[SOURCE INFORMATION Boundary: Start]

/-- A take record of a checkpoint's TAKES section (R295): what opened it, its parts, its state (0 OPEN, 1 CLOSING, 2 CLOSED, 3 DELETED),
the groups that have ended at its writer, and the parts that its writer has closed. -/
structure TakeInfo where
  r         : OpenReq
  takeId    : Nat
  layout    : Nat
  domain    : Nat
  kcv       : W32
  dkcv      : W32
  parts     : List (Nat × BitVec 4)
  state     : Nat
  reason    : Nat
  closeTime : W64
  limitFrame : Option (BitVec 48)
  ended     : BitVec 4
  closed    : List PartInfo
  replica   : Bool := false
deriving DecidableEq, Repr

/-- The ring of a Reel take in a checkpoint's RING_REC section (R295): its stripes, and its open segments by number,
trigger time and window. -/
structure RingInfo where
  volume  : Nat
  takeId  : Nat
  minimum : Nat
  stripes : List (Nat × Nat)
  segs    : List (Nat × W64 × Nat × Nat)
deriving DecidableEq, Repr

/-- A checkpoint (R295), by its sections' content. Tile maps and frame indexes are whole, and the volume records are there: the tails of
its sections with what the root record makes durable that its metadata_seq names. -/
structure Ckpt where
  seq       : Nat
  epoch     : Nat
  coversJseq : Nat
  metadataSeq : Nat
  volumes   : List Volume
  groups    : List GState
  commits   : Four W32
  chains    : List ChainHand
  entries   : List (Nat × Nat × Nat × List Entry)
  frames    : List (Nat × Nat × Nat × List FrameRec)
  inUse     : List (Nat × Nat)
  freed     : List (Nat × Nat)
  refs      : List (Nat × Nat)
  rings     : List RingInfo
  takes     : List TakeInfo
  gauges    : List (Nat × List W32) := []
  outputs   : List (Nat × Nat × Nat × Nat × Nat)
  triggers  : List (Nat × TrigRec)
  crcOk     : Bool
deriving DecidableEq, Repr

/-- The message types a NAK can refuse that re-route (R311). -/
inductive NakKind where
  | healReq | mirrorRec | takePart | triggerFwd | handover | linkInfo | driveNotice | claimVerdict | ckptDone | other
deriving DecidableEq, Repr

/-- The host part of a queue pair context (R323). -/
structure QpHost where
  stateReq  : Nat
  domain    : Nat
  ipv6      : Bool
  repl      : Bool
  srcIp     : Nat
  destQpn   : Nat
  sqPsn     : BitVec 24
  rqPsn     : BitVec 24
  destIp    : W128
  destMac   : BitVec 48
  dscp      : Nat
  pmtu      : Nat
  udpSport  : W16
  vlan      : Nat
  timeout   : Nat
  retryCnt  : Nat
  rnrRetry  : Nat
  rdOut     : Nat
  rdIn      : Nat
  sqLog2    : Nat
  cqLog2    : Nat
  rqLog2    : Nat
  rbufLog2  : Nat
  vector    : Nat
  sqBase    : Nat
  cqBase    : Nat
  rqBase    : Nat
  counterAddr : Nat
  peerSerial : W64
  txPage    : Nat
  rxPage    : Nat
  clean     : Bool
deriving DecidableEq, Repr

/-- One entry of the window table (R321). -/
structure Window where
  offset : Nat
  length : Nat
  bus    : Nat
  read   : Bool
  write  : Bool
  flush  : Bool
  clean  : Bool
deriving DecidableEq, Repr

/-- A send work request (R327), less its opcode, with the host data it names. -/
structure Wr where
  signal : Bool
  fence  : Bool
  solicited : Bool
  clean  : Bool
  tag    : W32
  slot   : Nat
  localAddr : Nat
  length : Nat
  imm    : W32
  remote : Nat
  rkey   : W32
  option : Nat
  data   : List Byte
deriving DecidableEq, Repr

[SOURCE INFORMATION Boundary: End]
[SOURCE INFORMATION Boundary: Start]

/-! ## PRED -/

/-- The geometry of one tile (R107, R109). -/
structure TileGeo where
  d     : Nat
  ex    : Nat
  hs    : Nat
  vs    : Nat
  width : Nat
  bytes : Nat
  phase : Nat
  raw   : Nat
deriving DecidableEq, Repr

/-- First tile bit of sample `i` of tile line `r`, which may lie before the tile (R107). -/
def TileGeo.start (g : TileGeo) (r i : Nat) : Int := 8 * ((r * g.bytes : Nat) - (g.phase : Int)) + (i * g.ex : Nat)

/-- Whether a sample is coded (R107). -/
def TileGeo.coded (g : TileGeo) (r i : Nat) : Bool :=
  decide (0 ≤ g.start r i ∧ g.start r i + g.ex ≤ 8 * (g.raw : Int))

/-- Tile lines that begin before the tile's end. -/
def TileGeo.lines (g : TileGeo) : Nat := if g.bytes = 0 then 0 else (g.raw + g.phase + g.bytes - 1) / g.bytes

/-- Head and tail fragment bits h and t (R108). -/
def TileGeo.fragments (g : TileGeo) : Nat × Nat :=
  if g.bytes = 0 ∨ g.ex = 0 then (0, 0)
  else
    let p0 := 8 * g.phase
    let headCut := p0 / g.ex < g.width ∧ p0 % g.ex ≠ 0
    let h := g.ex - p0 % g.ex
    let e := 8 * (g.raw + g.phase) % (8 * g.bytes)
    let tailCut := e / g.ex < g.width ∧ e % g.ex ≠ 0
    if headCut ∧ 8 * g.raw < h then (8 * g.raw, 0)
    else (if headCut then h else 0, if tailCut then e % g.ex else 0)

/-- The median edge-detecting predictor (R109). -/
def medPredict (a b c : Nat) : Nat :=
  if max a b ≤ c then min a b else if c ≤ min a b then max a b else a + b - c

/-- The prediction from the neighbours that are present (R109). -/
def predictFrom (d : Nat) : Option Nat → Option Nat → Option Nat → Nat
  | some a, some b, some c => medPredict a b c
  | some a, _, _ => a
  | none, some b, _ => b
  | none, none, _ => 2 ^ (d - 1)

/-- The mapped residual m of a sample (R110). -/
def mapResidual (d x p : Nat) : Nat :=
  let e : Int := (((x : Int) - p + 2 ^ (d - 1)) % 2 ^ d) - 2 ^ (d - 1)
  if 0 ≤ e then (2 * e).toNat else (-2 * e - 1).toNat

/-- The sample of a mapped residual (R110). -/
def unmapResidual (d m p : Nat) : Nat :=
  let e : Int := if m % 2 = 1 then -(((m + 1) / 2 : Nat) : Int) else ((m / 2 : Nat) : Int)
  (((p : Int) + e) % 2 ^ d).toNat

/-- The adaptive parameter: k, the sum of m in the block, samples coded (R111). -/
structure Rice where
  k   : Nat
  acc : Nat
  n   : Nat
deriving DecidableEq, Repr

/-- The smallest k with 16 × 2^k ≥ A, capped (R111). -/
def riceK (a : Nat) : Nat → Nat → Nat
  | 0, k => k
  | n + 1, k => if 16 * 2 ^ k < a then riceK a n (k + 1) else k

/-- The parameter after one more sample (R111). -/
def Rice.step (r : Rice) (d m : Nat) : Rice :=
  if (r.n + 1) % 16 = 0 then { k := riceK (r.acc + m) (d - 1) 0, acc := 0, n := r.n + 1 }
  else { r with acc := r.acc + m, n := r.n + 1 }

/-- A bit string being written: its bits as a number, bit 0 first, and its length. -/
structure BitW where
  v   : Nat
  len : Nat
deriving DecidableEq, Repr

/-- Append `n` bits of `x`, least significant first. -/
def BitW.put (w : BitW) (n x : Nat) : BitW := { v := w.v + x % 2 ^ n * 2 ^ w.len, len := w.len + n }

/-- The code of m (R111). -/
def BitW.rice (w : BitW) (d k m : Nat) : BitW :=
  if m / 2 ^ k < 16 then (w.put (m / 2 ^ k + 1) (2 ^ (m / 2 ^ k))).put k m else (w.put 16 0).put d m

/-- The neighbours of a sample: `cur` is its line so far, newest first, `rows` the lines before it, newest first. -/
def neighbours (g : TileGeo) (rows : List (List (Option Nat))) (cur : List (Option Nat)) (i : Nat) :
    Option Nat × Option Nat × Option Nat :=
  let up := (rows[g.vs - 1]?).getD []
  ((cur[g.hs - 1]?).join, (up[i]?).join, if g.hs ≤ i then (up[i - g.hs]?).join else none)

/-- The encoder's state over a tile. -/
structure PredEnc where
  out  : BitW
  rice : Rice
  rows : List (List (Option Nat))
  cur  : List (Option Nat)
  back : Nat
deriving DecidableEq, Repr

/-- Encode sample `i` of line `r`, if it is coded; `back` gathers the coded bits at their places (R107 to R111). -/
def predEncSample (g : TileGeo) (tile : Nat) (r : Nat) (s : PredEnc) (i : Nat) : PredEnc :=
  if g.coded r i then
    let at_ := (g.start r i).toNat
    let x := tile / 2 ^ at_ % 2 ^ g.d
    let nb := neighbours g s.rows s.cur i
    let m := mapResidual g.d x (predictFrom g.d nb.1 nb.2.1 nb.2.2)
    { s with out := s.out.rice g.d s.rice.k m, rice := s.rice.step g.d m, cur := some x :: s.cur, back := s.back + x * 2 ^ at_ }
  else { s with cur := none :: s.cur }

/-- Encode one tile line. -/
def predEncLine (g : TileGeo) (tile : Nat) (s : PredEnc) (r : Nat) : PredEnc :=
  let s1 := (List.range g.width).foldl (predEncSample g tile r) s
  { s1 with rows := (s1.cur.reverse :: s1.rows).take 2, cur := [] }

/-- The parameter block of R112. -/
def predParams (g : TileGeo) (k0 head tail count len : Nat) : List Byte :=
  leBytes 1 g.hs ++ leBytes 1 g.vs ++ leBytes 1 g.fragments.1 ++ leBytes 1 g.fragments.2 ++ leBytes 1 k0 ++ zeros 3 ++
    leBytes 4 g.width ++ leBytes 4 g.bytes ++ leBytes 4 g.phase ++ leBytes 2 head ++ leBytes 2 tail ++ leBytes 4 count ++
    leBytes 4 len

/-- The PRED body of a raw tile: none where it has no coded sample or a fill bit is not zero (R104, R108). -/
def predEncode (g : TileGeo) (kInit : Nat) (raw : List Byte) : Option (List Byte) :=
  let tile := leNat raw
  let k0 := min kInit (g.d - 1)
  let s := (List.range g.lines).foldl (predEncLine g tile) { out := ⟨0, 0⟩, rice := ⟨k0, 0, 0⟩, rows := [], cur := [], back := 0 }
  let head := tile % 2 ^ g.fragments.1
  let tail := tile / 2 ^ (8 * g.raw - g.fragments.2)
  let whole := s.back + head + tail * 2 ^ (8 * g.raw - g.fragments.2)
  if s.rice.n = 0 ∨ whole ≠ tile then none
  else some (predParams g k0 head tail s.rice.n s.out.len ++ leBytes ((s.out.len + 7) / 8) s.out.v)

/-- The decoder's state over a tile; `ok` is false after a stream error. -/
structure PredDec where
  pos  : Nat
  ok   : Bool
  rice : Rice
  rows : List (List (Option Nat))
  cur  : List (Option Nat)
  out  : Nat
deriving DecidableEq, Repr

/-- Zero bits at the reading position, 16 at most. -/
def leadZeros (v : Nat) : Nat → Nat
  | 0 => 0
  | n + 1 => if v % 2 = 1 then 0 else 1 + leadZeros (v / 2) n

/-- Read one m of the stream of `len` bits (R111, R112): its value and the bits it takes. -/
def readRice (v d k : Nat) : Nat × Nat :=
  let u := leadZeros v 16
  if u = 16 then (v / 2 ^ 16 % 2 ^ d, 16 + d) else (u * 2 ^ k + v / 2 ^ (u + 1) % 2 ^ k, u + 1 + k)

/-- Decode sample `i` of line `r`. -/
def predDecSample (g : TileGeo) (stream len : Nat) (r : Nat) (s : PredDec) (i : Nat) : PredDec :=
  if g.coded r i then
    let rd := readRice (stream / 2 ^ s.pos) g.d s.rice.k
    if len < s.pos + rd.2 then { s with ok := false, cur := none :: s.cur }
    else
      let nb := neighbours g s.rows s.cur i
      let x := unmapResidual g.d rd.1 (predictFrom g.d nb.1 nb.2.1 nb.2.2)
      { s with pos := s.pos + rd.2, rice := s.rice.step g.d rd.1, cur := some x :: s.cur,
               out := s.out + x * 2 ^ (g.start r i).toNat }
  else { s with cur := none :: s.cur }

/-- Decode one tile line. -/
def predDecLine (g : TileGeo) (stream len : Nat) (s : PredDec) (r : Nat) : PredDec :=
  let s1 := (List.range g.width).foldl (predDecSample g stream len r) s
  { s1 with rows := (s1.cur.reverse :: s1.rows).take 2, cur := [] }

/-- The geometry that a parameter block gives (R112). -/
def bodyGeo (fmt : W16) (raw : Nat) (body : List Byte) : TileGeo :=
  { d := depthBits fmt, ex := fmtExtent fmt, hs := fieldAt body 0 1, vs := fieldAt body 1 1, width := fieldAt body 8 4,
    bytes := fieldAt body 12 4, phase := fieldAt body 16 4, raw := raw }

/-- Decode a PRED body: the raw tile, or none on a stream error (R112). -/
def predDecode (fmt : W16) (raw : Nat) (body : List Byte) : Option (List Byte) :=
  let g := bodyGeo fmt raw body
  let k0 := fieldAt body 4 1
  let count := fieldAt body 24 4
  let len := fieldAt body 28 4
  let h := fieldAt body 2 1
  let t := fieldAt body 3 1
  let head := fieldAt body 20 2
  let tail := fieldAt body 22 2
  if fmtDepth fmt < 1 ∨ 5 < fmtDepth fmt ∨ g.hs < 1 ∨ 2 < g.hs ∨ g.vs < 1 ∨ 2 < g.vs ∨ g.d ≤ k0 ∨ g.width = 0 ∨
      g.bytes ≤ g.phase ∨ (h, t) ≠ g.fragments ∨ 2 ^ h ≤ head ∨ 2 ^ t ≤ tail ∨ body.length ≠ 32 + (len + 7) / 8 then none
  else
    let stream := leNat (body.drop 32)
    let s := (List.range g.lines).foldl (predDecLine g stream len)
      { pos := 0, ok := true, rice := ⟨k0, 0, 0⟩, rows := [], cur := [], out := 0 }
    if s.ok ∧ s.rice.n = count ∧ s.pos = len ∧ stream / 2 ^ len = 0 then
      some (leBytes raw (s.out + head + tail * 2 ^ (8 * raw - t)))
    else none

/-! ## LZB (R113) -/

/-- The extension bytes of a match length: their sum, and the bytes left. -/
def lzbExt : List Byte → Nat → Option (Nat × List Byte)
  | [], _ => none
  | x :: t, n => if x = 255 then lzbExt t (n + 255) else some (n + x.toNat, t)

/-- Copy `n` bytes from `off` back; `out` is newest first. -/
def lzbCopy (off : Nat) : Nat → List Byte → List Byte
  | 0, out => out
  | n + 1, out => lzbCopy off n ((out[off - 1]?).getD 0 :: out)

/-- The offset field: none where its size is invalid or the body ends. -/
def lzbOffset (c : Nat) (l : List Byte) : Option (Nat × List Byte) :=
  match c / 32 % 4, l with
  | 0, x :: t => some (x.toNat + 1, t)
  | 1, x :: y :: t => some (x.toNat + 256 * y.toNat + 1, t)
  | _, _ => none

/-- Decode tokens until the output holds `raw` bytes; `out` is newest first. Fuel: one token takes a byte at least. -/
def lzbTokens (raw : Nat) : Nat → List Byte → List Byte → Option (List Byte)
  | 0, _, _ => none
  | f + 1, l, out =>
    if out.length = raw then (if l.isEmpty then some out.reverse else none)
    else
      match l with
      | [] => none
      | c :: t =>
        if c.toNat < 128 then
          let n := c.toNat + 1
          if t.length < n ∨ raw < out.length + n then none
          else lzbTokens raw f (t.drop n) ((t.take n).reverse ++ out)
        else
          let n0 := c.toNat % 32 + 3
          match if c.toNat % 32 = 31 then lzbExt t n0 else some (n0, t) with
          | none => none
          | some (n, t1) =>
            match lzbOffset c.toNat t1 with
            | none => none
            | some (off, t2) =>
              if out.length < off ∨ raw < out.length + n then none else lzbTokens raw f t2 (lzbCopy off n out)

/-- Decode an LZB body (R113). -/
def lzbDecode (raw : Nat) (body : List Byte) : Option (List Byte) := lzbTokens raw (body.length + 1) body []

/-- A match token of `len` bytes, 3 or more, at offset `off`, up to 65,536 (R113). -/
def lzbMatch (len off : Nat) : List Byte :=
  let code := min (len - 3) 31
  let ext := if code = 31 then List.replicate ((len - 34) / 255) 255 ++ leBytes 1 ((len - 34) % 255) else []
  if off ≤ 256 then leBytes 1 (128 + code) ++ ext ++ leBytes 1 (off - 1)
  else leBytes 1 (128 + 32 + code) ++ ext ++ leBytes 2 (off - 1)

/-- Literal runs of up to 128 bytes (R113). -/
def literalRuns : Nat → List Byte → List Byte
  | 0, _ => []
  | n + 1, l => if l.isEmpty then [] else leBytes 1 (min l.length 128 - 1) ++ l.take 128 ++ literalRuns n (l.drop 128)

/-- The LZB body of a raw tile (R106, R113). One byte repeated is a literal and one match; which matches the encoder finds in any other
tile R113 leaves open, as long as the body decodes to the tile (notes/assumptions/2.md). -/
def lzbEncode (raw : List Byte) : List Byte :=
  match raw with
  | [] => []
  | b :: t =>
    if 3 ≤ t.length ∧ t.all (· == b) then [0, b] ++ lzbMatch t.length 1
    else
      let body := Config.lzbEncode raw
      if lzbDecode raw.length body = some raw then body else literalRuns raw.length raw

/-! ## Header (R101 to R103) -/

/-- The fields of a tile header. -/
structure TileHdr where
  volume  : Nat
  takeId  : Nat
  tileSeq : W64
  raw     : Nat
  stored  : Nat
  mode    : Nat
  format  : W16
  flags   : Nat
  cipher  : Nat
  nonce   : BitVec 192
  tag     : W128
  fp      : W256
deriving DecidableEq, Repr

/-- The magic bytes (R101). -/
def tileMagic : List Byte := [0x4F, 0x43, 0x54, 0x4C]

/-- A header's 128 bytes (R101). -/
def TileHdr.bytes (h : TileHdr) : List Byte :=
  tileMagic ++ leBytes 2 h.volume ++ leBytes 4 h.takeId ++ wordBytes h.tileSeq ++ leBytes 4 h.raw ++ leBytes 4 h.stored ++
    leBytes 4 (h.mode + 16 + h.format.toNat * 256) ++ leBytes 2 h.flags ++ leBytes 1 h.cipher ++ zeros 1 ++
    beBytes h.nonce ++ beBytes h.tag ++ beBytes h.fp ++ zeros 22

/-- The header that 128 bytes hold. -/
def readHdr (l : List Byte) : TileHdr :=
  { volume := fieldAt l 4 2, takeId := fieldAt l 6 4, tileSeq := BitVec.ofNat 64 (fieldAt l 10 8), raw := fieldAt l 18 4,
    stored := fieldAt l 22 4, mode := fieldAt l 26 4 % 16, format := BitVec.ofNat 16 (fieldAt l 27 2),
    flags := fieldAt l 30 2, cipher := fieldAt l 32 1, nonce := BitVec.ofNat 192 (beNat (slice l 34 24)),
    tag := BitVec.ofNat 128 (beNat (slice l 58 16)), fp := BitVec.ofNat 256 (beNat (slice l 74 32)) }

[SOURCE INFORMATION Boundary: End]

### [ASSIGNMENT]
Above are the entries. Quote exactly the lines from the one bearing "(n + x.toNat, t)" through the one bearing "match lzbOffset c.toNat t1 with".

### [SOLUTION FOR THIS PROBLEM]
  | x :: t, n => if x = 255 then lzbExt t (n + 255) else some (n + x.toNat, t)

/-- Copy `n` bytes from `off` back; `out` is newest first. -/
def lzbCopy (off : Nat) : Nat → List Byte → List Byte
  | 0, out => out
  | n + 1, out => lzbCopy off n ((out[off - 1]?).getD 0 :: out)

/-- The offset field: none where its size is invalid or the body ends. -/
def lzbOffset (c : Nat) (l : List Byte) : Option (Nat × List Byte) :=
  match c / 32 % 4, l with
  | 0, x :: t => some (x.toNat + 1, t)
  | 1, x :: y :: t => some (x.toNat + 256 * y.toNat + 1, t)
  | _, _ => none

/-- Decode tokens until the output holds `raw` bytes; `out` is newest first. Fuel: one token takes a byte at least. -/
def lzbTokens (raw : Nat) : Nat → List Byte → List Byte → Option (List Byte)
  | 0, _, _ => none
  | f + 1, l, out =>
    if out.length = raw then (if l.isEmpty then some out.reverse else none)
    else
      match l with
      | [] => none
      | c :: t =>
        if c.toNat < 128 then
          let n := c.toNat + 1
          if t.length < n ∨ raw < out.length + n then none
          else lzbTokens raw f (t.drop n) ((t.take n).reverse ++ out)
        else
          let n0 := c.toNat % 32 + 3
          match if c.toNat % 32 = 31 then lzbExt t n0 else some (n0, t) with
          | none => none
          | some (n, t1) =>
            match lzbOffset c.toNat t1 with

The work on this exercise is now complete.